++++ Available data ++++
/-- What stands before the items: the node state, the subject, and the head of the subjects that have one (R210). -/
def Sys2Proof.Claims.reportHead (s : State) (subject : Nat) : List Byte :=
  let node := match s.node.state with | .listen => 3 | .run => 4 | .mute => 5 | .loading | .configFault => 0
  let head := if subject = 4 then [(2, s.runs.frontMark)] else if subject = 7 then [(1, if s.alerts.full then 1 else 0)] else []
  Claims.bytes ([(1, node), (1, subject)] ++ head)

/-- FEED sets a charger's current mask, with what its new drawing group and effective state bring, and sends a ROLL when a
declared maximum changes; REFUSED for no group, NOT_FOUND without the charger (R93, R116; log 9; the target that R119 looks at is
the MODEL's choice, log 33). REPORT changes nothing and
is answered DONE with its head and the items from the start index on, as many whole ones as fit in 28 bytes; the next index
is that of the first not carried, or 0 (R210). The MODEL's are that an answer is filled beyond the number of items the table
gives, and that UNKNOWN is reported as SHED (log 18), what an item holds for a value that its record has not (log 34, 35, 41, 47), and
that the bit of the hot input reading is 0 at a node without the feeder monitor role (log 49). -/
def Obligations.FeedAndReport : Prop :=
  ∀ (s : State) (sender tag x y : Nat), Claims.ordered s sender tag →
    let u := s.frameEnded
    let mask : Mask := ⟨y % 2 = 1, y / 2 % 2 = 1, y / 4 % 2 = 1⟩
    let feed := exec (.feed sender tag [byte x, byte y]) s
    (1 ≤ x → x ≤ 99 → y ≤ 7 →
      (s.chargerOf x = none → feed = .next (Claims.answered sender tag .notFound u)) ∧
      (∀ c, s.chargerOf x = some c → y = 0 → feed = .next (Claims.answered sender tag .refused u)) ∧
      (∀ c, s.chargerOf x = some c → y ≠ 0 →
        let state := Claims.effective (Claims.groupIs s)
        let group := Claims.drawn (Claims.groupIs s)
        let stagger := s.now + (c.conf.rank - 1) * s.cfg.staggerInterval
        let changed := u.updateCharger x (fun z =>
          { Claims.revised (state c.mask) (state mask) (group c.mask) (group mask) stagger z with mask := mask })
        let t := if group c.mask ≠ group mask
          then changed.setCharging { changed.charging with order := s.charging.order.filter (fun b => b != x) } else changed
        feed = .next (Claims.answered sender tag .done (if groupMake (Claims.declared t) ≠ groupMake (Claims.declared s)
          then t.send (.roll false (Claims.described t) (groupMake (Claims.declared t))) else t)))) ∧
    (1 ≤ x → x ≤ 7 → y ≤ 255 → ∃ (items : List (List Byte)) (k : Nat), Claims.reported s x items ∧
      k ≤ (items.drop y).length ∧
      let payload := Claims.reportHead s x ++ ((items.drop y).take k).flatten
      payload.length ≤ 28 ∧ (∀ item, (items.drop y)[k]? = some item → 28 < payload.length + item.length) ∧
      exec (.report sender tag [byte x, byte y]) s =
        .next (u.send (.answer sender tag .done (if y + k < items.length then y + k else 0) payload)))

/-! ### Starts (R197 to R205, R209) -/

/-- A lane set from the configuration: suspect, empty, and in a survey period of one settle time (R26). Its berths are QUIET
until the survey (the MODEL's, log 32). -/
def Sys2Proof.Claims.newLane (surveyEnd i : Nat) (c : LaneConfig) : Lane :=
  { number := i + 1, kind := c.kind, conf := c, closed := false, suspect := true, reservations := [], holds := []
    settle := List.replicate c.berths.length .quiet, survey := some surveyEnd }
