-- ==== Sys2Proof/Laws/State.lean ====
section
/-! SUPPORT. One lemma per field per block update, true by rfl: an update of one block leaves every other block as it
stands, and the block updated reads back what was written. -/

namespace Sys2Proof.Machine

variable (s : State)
++++
++++ Available data ++++
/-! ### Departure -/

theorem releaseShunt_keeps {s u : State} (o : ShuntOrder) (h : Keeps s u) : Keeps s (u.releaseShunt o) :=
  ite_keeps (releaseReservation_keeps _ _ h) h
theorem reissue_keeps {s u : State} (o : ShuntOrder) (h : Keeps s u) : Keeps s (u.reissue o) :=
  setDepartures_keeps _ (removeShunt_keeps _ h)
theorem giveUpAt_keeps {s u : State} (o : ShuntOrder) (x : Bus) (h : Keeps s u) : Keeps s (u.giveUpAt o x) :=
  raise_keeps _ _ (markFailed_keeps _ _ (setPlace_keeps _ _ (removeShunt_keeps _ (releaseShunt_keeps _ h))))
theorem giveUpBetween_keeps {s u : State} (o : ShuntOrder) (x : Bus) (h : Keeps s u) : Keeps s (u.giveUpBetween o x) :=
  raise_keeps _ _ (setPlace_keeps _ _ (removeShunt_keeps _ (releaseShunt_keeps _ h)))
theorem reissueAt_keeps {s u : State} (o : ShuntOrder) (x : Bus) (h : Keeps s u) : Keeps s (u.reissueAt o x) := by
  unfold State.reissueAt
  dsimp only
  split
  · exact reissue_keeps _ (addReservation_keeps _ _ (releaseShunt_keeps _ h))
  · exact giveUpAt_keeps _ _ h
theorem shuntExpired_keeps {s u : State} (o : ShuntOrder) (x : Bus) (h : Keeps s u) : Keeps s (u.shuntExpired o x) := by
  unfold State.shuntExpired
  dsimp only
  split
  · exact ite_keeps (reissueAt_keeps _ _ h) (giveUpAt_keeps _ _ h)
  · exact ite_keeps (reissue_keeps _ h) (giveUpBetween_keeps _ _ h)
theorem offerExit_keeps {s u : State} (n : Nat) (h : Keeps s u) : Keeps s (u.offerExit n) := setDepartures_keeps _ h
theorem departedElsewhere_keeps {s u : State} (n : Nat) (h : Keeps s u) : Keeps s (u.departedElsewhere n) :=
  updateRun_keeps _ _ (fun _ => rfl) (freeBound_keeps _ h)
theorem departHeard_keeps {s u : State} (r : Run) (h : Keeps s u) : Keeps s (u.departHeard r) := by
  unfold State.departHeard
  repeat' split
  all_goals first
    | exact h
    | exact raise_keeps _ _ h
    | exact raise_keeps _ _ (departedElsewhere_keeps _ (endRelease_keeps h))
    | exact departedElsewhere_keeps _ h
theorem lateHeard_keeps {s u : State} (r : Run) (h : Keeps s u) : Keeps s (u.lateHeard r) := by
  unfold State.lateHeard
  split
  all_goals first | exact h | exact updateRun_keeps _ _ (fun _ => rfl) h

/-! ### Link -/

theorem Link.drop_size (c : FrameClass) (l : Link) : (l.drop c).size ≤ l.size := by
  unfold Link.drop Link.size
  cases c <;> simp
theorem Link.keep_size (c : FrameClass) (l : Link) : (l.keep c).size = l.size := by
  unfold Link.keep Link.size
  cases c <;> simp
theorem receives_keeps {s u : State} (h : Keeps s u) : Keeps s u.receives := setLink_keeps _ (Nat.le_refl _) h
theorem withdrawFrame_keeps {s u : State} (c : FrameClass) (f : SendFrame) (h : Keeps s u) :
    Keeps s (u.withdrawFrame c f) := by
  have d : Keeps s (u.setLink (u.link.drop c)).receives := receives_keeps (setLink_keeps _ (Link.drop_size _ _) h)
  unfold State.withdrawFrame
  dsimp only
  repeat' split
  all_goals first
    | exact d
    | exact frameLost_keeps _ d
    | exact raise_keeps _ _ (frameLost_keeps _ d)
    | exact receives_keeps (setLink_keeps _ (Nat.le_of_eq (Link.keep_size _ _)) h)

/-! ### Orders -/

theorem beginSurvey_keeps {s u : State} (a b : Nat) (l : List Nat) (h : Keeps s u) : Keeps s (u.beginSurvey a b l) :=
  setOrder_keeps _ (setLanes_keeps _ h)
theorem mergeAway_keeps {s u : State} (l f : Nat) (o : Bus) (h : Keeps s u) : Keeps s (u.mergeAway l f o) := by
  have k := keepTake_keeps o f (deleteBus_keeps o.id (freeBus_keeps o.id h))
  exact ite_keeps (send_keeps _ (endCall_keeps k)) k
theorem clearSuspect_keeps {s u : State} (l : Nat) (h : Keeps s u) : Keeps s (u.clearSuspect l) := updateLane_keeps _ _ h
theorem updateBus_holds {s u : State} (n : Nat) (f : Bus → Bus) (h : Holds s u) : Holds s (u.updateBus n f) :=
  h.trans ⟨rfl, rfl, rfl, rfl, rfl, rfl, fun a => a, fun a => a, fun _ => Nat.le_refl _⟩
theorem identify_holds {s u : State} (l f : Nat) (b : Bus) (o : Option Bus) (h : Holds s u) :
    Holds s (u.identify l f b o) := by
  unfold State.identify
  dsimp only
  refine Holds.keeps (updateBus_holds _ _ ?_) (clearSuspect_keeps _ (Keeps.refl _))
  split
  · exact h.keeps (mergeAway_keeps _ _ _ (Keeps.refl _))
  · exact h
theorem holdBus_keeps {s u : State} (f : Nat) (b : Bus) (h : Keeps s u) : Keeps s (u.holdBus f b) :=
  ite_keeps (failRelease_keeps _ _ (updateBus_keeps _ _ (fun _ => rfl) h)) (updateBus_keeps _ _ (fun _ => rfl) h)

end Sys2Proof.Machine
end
++++
— Exercise details —
From the records given above, copy all lines containing "departHeard".

— Written answer —
theorem departHeard_keeps {s u : State} (r : Run) (h : Keeps s u) : Keeps s (u.departHeard r) := by
  unfold State.departHeard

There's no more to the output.